Limbacher: Wir können in unseremLabor am Standort Waldenburg Explosionsprüfungen nach der Ex d-Norm durchzuführen. Soviel ich weiß, sind wir der einzige Hersteller der diese Prüfmöglichkeiten hat. So waren wir in der Lage, bis zu einer Gehäusegröße von ca. 200 Liter poröse Materialen auf ihre Eigenschaften bzw. ihr Verhalten bei Gasexplosionen zu prüfen. Auf Basis dieser Prüfungen und unserer langjährigen Erfahrungen im Bereich der Entwicklung von druckfesten Gehäusen, war es uns möglich, wichtige Erkenntnisse zu erarbeiten und Designregeln abzuleiten. Der enge und ständige Informationsaustausch mit der Ernst-Abbe-Hochschule Jena im Rahmen unserer Forschungskooperation, war hierbei für uns immer wichtig, interessant und inspirierend.

Gab es auch Rückschläge bei der Entwicklung?

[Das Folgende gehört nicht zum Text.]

-- ==== Sys2Proof/WellFormed.lean ====
section
/-! DEFINITION. Which terms are well-formed: source lines (30_encoding R62) and instructions (R55). The check on the
parameters is `Params.wf` (00_scope R4). -/

namespace Sys2Proof

/-- A number of a source line is an integer from 0 to 65535, or omitted (30_encoding R62). -/
def SourceLine.numberOk (n : Option Nat) : Bool := decide (n.getD 0 ≤ 65535)

/-- RPT.ERR takes no `h` and no `v` (30_encoding R62). -/
def SourceLine.operandsOk (l : SourceLine) : Bool :=
  match l.mnemonic with
  | .RPT_ERR => l.h.isNone && l.v.isNone
  | .RPT => true
  | .RPT_F => true
  | .RPT_R => true
  | .RPT_T => true
  | .RPT_A => true
  | .RPT_AF => true
  | .RPT_AR => true
  | .RPT_AT => true

/-- A report line that R62 admits. -/
def SourceLine.wellFormed (l : SourceLine) : Bool :=
  SourceLine.numberOk l.h && SourceLine.numberOk l.v && l.operandsOk

/-- An instruction is well-formed when its operands fill their fields. The operands carry the widths of their fields in
their types, and no report word is reserved or illegal (30_encoding R55), so no check is left to make: every form is well-formed. -/
def Instr.wellFormed : Instr → Bool
  | .rpt _ _ _ => true
  | .rptF _ _ _ => true
  | .rptR _ _ _ => true
  | .rptT _ _ _ => true
  | .rptA _ _ _ => true
  | .rptAF _ _ _ => true
  | .rptAR _ _ _ => true
  | .rptAT _ _ _ => true
  | .rptErr _ _ => true

end Sys2Proof
end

Schmitt: Klar gab es die - Rückschläge gibt es immer. Aber vom Sport lässt sich ableiten: Gewinner stehen da wieder auf, wo die Verlierer auf der Strecke bleiben. Denn Goldmedaillen sind eigentlich nicht aus Gold, sondern aus Schweiß, Entschlossenheit und der seltenen Legierung Mumm geprägt. So und nicht anders sind wir nach einem Rückschlag erneut ans Werk, um neue Lösungswege zu finden. Motiviert und mit dem Ziel vor Augen, wurden Abschätzungen, Analysen, Simulationen und Modellbetrachtungen immer wieder aufs Neue erstellt und in Frage gestellt. Dass wir damit erfolgreich waren zeigt zu guter Letzt, dass bei der Entwicklung von EXpressure mehr als 20 neue Patentideen entstanden bzw. angemeldet sind.